I’ll leave (a) to you: with the suggestion to do it by induction on $n$, it really is pretty easy, especially after you’ve seen an inductive proof of (b).
Problem (b) can also be done by induction. Let $p(n,k)$ be the probability that Ann has $k$ dollars after $n$ plays. In order to have $k$ dollars after $n$ plays, she must either have had $k$ dollars after $n-1$ plays and lost on the $n$-th play, or have had $k-1$ dollars after $n-1$ plays and won on the $n$-th play. If she has $k$ dollars after $n-1$ plays, her probability of losing on the $n$-th play is $\frac{k}{n+1}$. If she has $k-1$ dollars after $n-1$ plays, Bob has $n+2-k$ dollars, so her probability of winning on the $n$-th play is $\frac{n+2-k}{n+1}$. It follows that $\begin{align*} p(n,k) &= p(n-1,k)\frac{k}{n+1}+p(n-1,k-1)\frac{n+2-k}{n+1}\\ &= \frac1{n+1}\left(kp(n-1,k)+(n+2-k)p(n-1,k-1)\right) \end{align*}$ for $1\le k\le n$. The initial conditions for the recurrence are clearly $p(0,1)=1$ and $p(n,0)=0$ for all $n\ge 0$.

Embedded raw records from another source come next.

-- ==== Sys2Proof/Machine/Dispatch.lean ====
section
/-! DEFINITION. `exec`: the step in which HOST's CMD write of a command is performed (40_engine_commands.md R120, R121), one
arm per row of the opcode table. An accepted command then runs its µprogram in ENGINE steps (Machine/Sequencer.lean; log 11). -/

namespace Sys2Proof.Machine

open Host

def exec (i : Instr) (s : State) : Host.Outcome State Fault Refusal :=
  match i with
  | .begin d => Sys2Proof.Machine.execBegin d s
  | .write len => Sys2Proof.Machine.execWrite len s
  | .readb => Sys2Proof.Machine.execReadb s
  | .setack en => Sys2Proof.Machine.execSetack en s
  | .stop => Sys2Proof.Machine.execStop s
  | .burst reg wc => Sys2Proof.Machine.execBurst reg wc s

end Sys2Proof.Machine
end

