-- ==== Sys2Proof/Machine/Host.lean ====
section
/-! DEFINITION. The agent HOST and the host register window (20_memory.md R61 to R70): STATUS, the read and write primitives,
and the CMD write that presents a command (40_engine_commands.md R120, R121). -/

namespace Sys2Proof.Machine

open Host

/-- STATUS (R34, R69): `{8'b0, BYTES, 1'b0, WAIT, ERR, CMD_OVR, PHASE, DIR, ACK_EN, RESULT_VALID, BUSY}`. -/
def statusWord (s : State) : Word :=
  0#8 ++ (s.bytes ++ (0#1 ++ (waitField s ++ (s.err.code ++ (BitVec.ofBool s.cmdOvr ++ (s.phase.code ++
    (BitVec.ofBool s.dir.bit ++ (BitVec.ofBool s.ackEn ++ (BitVec.ofBool s.resultValid ++ BitVec.ofBool s.busy)))))))))

/-- Whether an access is supported: 32 bits wide at an offset that is a multiple of 4 (R63). -/
def accessSupported (off n : Nat) : Bool := decide (n = 4) && decide (off % 4 = 0)

/-- The index of the TXBUF register at an aligned offset, if there is one (R61). -/
def txbufIndex (s : State) (off : Nat) : Option Nat :=
  if 0x10 ≤ off ∧ off < 0x10 + 4 * s.params.txbufDepth then some ((off - 0x10) / 4) else none

/-- The index of the RESULT register at an aligned offset, if there is one (R61). -/
def resultIndex (s : State) (off : Nat) : Option Nat :=
  if 0x40 ≤ off ∧ off < 0x40 + 4 * s.params.maxWords then some ((off - 0x40) / 4) else none

/-- The value a supported read returns (R69); reserved offsets and CMD read 0 (R64, R65). -/
def readReg (s : State) (off : Nat) : Word :=
  if off = 0x00 then 0
  else if off = 0x04 then statusWord s
  else if off = 0x08 then s.rxdata.setWidth 32
  else if off = 0x0C then s.limit.setWidth 32
  else
    match txbufIndex s off with
    | some i => (s.txbuf.getD i 0).setWidth 32
    | none =>
      match resultIndex s off with
      | some i => (s.result.getD i 0).setWidth 32
      | none => 0

/-- Byte `k` of the register at `off`, for a platform that puts the window on a byte-addressed bus: bits [8k+7:8k] at
REG_BASE + off + k, little-endian (R70, D29; log 20). -/
def regByte (s : State) (off k : Nat) : Byte := (readReg s off).extractLsb' (8 * k) 8

/-- The platform address of that byte, REG_BASE + off + k (R62, R70), a natural number that does not wrap (log 25). -/
def windowAddress (off k : Nat) : Nat := Config.regBase + off + k

/-- A CMD write (R120, R121): dropped with CMD_OVR while BUSY = 1; otherwise an illegal word is rejected with ILLEGAL_CMD
(R201), and a command is taken. -/
def presentWord (v : Word) (s : State) : Outcome State Fault Refusal :=
  if s.busy then .next (overrun s)
  else
    match decode v with
    | .error _ => .next (reject .illegalCmd (clearOutcome s))
    | .ok i => exec i s

/-- A supported write (R69); what is read-only or reserved ignores it (R64, R65). -/
def writeReg (off : Nat) (v : Word) (s : State) : Outcome State Fault Refusal :=
  if off = 0x00 then presentWord v s
  else if off = 0x0C then .next { s with limit := v.setWidth 16 }
  else
    match txbufIndex s off with
    | some i => .next { s with txbuf := s.txbuf.set i (v.setWidth 8) }
    | none => .next s

/-- `MemRead(off, n)` (R69): the value returned is recorded as HOST's observation (R19). -/
def memRead (off n : Nat) (s : State) : Outcome State Fault Refusal :=
  if accessSupported off n then .next (recordRead off (readReg s off) s) else .next (refuseAccess s)

/-- `MemWrite(off, n, v)` (R69). -/
def memWrite (off n : Nat) (v : Word) (s : State) : Outcome State Fault Refusal :=
  if accessSupported off n then writeReg off v s else .next (refuseAccess s)

/-- The offset of an access. -/
def Access.offset : Access → Nat
  | .read off _ => off
  | .write off _ _ => off

/-- A HOST step: one access (R13, R67). Only offsets below 0x100 belong to the block (R62; log 7). -/
def hostStep (a : Access) (s : State) : Outcome State Fault Refusal :=
  if Config.windowBytes ≤ a.offset then .refused .outsideWindow
  else
    match a with
    | .read off n => memRead off n s
    | .write off n v => memWrite off n v s

/-- The access by which HOST presents a command word: `wr 0x00, w` (R114). -/
def cmdWrite (w : Word) : Access := .write 0x00 4 w

end Sys2Proof.Machine
end

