-- ==== Sys2Proof/Certificates/Slice0/Obligations.lean ====
section
/-! DEFINITION. The statements for the provers, by subject: encodings, taking a command, running each command, the µops and the
waits, BUS, the register window, the invariants, the burst's data, and progress. -/

open Sys2Proof Sys2Proof.Machine Host

/-! ### Encodings (30_encoding.md) -/

/-- R116: the worked encodings, and R105, R107: the one word of READB and of STOP. -/
def Obligations.DecodeWorkedEncodings : Prop :=
  decode 0x6000073B = .ok (.burst 0x3B 7) ∧ decode 0x20000002 = .ok (.write 2) ∧
  decode 0x10000001 = .ok (.begin .read) ∧ decode 0x40000000 = .ok (.setack false) ∧
  decode 0x30000000 = .ok .readb ∧ decode 0x50000000 = .ok .stop ∧
  decode 0x6000003B = .ok (.burst 0x3B 0) ∧
  (∀ s : State, s.busy = false →
    exec (.burst 0x3B 0) s = .next { s with err := .badLength, cmdOvr := false, tmoWhere := none }) ∧
  decode 0x10000002 = .error .operandBits ∧ decode 0x70000000 = .error .reservedOp ∧
  decode 0x30010000 = .error .reservedBits

/-- R113: the word of each command of the assembler syntax. -/
def Obligations.EncodeGivesSyntaxTableWord : Prop :=
  encode (.begin .write) = 0x10000000 ∧ encode (.begin .read) = 0x10000001 ∧
  (∀ n, n < 256 → encode (.write n) = 0x20000000 ||| BitVec.ofNat 32 n) ∧
  encode .readb = 0x30000000 ∧
  encode (.setack false) = 0x40000000 ∧ encode (.setack true) = 0x40000001 ∧
  encode .stop = 0x50000000 ∧
  (∀ (reg : Byte) (wc : Nat), wc < 256 →
    encode (.burst reg wc) = 0x60000000 ||| (BitVec.ofNat 32 wc <<< 8) ||| reg.setWidth 32)

/-- Decoding the word of a well-formed command gives it back, with every operand (R103 to R110). -/
def Obligations.DecodeOfEncodeIsIdentity : Prop :=
  ∀ i : Instr, i.wellFormed = true → decode (encode i) = .ok i

/-- A word that decodes is the word of its command, and the command is well-formed: no bit of a word is ignored (R112). -/
def Obligations.EncodeOfDecodeIsIdentity : Prop :=
  ∀ (w : Word) (i : Instr), decode w = .ok i → i.wellFormed = true ∧ encode i = w

/-- R110: a word decodes to the command of exactly one row of the opcode table, or belongs to no row and is illegal. -/
def Obligations.WordDecodesToExactlyOneRow : Prop :=
  ∀ w : Word,
    (∀ i, decode w = .ok i → (opcodeRows.filter (fun r => r.matchesWord w)).map OpcodeRow.mnemonic = [i.mnemonic]) ∧
    (∀ r, decode w = .error r → opcodeRows.filter (fun r => r.matchesWord w) = [])

/-- R111: which words are illegal, and what taking one does; and R201: nothing but ERR and the fields every taken CMD write
clears changes. -/
def Obligations.IllegalWordsAndTheirOutcome : Prop :=
  ∀ w : Word,
    ((∃ r, decode w = .error r) ↔
      (Word.op w = 0 ∨ 7 ≤ (Word.op w).toNat) ∨ Word.rsv w ≠ 0 ∨
      ((Word.op w = 1 ∨ Word.op w = 4) ∧ w.extractLsb' 1 15 ≠ 0) ∨
      (Word.op w = 2 ∧ w.extractLsb' 8 8 ≠ 0) ∨
      ((Word.op w = 3 ∨ Word.op w = 5) ∧ w.extractLsb' 0 16 ≠ 0)) ∧
    (∀ (r : IllegalWord) (s : State), decode w = .error r → s.busy = false →
      hostStep (cmdWrite w) s = .next { s with err := .illegalCmd, cmdOvr := false, tmoWhere := none }) ∧
    (∃ r, decode 0 = .error r)

/-! ### Taking a command (40_engine_commands.md R120 to R123) -/

/-- When the next step is HOST's CMD write of a word that decodes, with BUSY = 0, the step is `exec` of the decoded command, in
the state whose remaining steps are those after it (R120; the interleaving is the model's, log 1). -/
def Obligations.StepRunsThePresentedCommand : Prop :=
  ∀ (s : State) (w : Word) (i : Instr) (es : List Event),
    s.busy = false → decode w = .ok i → s.inputs = .host (cmdWrite w) :: es → step s = exec i (s.withInputs es)

/-- R121: a CMD write with BUSY = 1 sets CMD_OVR and does nothing else, whatever the word; for a word that decodes, this is
what `exec` of its command does too. -/
def Obligations.CommandWhileBusyIsDropped : Prop :=
  ∀ s : State, s.busy = true →
    (∀ w, hostStep (cmdWrite w) s = .next { s with cmdOvr := true }) ∧
    (∀ i, exec i s = .next { s with cmdOvr := true })

/-- R122: the range check. -/
def Sys2Proof.Machine.rangeFails (p : Params) (c : Instr) : Bool :=
  match c with
  | .write n => decide (n > p.txbufDepth)
  | .burst _ wc => decide (wc < 2) || decide (wc > p.maxWords)
  | _ => false

/-- R123: the phase check. -/
def Sys2Proof.Machine.phaseFails (s : State) (c : Instr) : Bool :=
  match c with
  | .begin _ => !(s.phase == .idle || s.phase == .stopped)
  | .write _ => !(s.phase == .idle || s.phase == .stopped)
  | .burst _ _ => !(s.phase == .idle || s.phase == .stopped)
  | .readb => !(s.phase == .transferring && s.dir == .read)
  | .stop => !(s.phase == .transferring)
  | .setack _ => false
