-- ==== Sys2Proof/Laws/Decode.lean ====
section
/-! SUPPORT. The fields of a word built from its fields (30_encoding.md R101). -/

namespace Sys2Proof

/-- Every bit of `{OP, RSV = 0, B, A}`. -/
theorem cmdWord_getLsbD (op : BitVec 4) (b a : Byte) (i : Nat) :
    (cmdWord op b a).getLsbD i =
      if i < 8 then a.getLsbD i
      else if i < 16 then b.getLsbD (i - 8)
      else if i < 28 then false
      else op.getLsbD (i - 28) := by
  change (op ++ (0#12 ++ (b ++ a)) : BitVec (4 + (12 + (8 + 8)))).getLsbD i = _
  simp only [BitVec.getLsbD_append, BitVec.getLsbD_zero]
  have e : i - (8 + 8) - 12 = i - 28 := by omega
  split <;> split <;> (try split) <;> first | rfl | omega

@[simp] theorem cmdWord_op (op : BitVec 4) (b a : Byte) : Word.op (cmdWord op b a) = op := by
  ext i hi
  simp only [Word.op, BitVec.getElem_extractLsb', cmdWord_getLsbD]
  rw [if_neg (by omega), if_neg (by omega), if_neg (by omega), Nat.add_sub_cancel_left, BitVec.getLsbD_eq_getElem hi]

@[simp] theorem cmdWord_rsv (op : BitVec 4) (b a : Byte) : Word.rsv (cmdWord op b a) = 0 := by
  ext i hi
  simp only [Word.rsv, BitVec.getElem_extractLsb', cmdWord_getLsbD]
  rw [if_neg (by omega), if_neg (by omega), if_pos (by omega)]
  simp

@[simp] theorem cmdWord_fieldB (op : BitVec 4) (b a : Byte) : Word.fieldB (cmdWord op b a) = b := by
  ext i hi
  simp only [Word.fieldB, BitVec.getElem_extractLsb', cmdWord_getLsbD]
  rw [if_neg (by omega), if_pos (by omega), Nat.add_sub_cancel_left, BitVec.getLsbD_eq_getElem hi]

@[simp] theorem cmdWord_fieldA (op : BitVec 4) (b a : Byte) : Word.fieldA (cmdWord op b a) = a := by
  ext i hi
  simp only [Word.fieldA, BitVec.getElem_extractLsb', cmdWord_getLsbD]
  rw [if_pos (by omega), Nat.zero_add, BitVec.getLsbD_eq_getElem hi]

/-- A[0], the operand bit of BEGIN and SETACK. -/
@[simp] theorem cmdWord_bit0 (op : BitVec 4) (b a : Byte) : (cmdWord op b a).getLsbD 0 = a.getLsbD 0 := by
  rw [cmdWord_getLsbD, if_pos (by omega)]

@[simp] theorem cmdWord_getElem_zero (op : BitVec 4) (b a : Byte) : (cmdWord op b a)[0] = a[0] :=
  cmdWord_bit0 op b a

/-- Bits [15:0], the two operand fields. -/
theorem cmdWord_operands (op : BitVec 4) (b a : Byte) : (cmdWord op b a).extractLsb' 0 16 = b ++ a := by
  ext i hi
  change _ = (b ++ a : BitVec (8 + 8))[i]
  rw [BitVec.getElem_append, BitVec.getElem_extractLsb', cmdWord_getLsbD, Nat.zero_add]
  split
  · exact BitVec.getLsbD_eq_getElem _
  · exact BitVec.getLsbD_eq_getElem _

/-- Bits [15:1], which BEGIN and SETACK want to be 0. -/
theorem cmdWord_upperOperands (op : BitVec 4) (b a : Byte) :
    (cmdWord op b a).extractLsb' 1 15 = (b ++ a).extractLsb' 1 15 := by
  rw [← cmdWord_operands op b a]
  ext i hi
  simp

theorem bitOperand_bit0 (b : Bool) : (bitOperand b).getLsbD 0 = b := by cases b <;> decide

@[simp] theorem bitOperand_getElem_zero (b : Bool) : (bitOperand b)[0] = b := bitOperand_bit0 b

/-- The operand fields of BEGIN and SETACK are 0 above A[0]. -/
theorem bitOperand_upper (b : Bool) : (0#8 ++ bitOperand b : BitVec 16).extractLsb' 1 15 = 0 := by
  cases b <;> decide

@[simp] theorem Dir.ofBit_bit (d : Dir) : Dir.ofBit d.bit = d := by cases d <;> rfl

end Sys2Proof
end

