/-- COMMIT stands at the end of a BURST only (R172). -/
theorem commit_position {c : Instr} {ps : List Byte} {i : Nat} (h : (uprog c ps)[i]? = some .commit) :
    ∃ r wc, c = .burst r wc ∧ i = 14 + (4 * (wc - 1) + 6) ∧ i + 1 = (uprog c ps).length := by
  cases c with
  | burst r wc =>
    rcases Nat.lt_or_ge i 14 with hi | hi
    · rw [uprog, uprogBurst_opening _ _ _ hi, burstOpening] at h
      interval_cases i <;> simp at h
    · obtain ⟨k, rfl⟩ := Nat.exists_eq_add_of_le hi
      rw [uprog, uprogBurst_receive] at h
      obtain rfl : k = 4 * (wc - 1) + 6 := standsAt_of_receive _ _ _ h
      refine ⟨r, wc, rfl, rfl, ?_⟩
      simp [uprog, uprogBurst_eq, burstOpening, burstReceive, wordSeq, lastWordSeq]
      omega
  | write n =>
    have := List.mem_of_getElem? h
    simp [uprog, uprogWrite, beginSeq, txSeq] at this
  | _ =>
    have := List.mem_of_getElem? h
    simp [uprog, uprogBegin, beginSeq, uprogReadb, uprogSetack, uprogStop] at this

/-- The counters of a BURST (R26, R31, R42). -/
theorem burstCounts_iff {s : State} {r : Byte} {wc : Nat} (hc : s.cur = some (.burst r wc)) :
    burstCounts s = true ↔
      s.bytes.toNat = ((runningProg s).take s.mpc.toNat).countP MicroOp.takesByte ∧
      s.widx.toNat = ((runningProg s).take s.mpc.toNat).countP MicroOp.endsWord ∧ s.resultValid = false := by
  simp [burstCounts, hc, and_assoc]

/-- Other commands do not count. -/
theorem burstCounts_of_notBurst {s : State} (h : ∀ r wc, s.cur ≠ some (.burst r wc)) : burstCounts s = true := by
  unfold burstCounts
  split
  · next r wc hc => exact absurd hc (h r wc)
  · rfl

/-- One µop more, counted. -/
theorem countP_take_succ {α : Type} (p : α → Bool) {l : List α} {i : Nat} {a : α} (h : l[i]? = some a) :
    (l.take (i + 1)).countP p = (l.take i).countP p + if p a then 1 else 0 := by
  rw [List.take_add_one, h]
  simp [List.countP_cons, List.countP_append]

/-- A byte counter that counts the µops of a short µprogram does not wrap. -/
theorem toNat_counted {p : MicroOp → Bool} {l : List MicroOp} {i : Nat} {u : MicroOp} {b : Byte} (hlen : l.length < 256)
    (hu : l[i]? = some u) (hb : b.toNat = (l.take i).countP p) :
    (if p u then b + 1 else b).toNat = (l.take (i + 1)).countP p := by
  have hle : (l.take (i + 1)).countP p ≤ l.length := List.countP_le_length.trans (List.take_sublist _ _).length_le
  rw [countP_take_succ p hu] at hle ⊢
  split <;> simp_all [BitVec.toNat_add]
  omega

/-! ### The invariant along a step -/

/-- The lengths of the buffers, one by one (R37, R38, R40, R45). -/
theorem sizesOk_iff (s : State) :
    sizesOk s = true ↔
      s.params.legal = true ∧ s.txbuf.length = s.params.txbufDepth ∧ s.payload.length = s.params.txbufDepth ∧
        s.result.length = s.params.maxWords ∧ s.work.length = s.params.maxWords := by
  simp [sizesOk, and_assoc]

/-- No µop changes the length of WORK. -/
theorem runMicro_work_length (u : MicroOp) (s : State) : (runMicro u s).1.work.length = s.work.length := by
  rw [runMicro_work]
  split
  · exact List.length_set
  · rfl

Now consider the numbers $A(n,k)$. It’s easy to see that $A(n,1)=A(n,n)=1$ for all $n>0$. Now consider $A(n+1,k)$. A permutation of $[n+1]$ with $k$ runs can be obtained in two ways from a permutation of $[n]$.
- We can start with a permutation of $[n]$ that has $k$ runs and insert $n+1$ at the end of one of these runs; each of the $A(n,k)$ permutations of $[n]$ with $k$ runs gives rise in this way to $k$ permutations of $[n+1]$ with $k$ runs.
- We can start with a permutation of $[n]$ that has $k-1$ runs and insert $n+1$ in any of the $n+1-(k-1)=n+2-k$ positions that are not at the end of a run; each of the $A(n,k-1)$ permutations of $[n-1]$ with $k-1$ runs gives rise in this way to $n+2-k$ permutations of $[n+1]$ with $k$ runs.
It follows that $A(n+1,k)=kA(n,k)+(n+2-k)A(n,k-1)\;.$ Thus, if $p(n-1,k)=\frac{A(n,k)}{n!}$ and $p(n-1,k-1)=\frac{A(n,k-1)}{n!}$, then $\begin{align*} p(n,k) &= \frac1{n+1}\left(k\frac{A(n,k)}{n!}+(n+2-k)\frac{A(n,k-1)}{n!}\right)\\ &= \frac{A(n+1,k)}{(n+1)!}, \end{align*}$ and all that remains is to check the boundary conditions.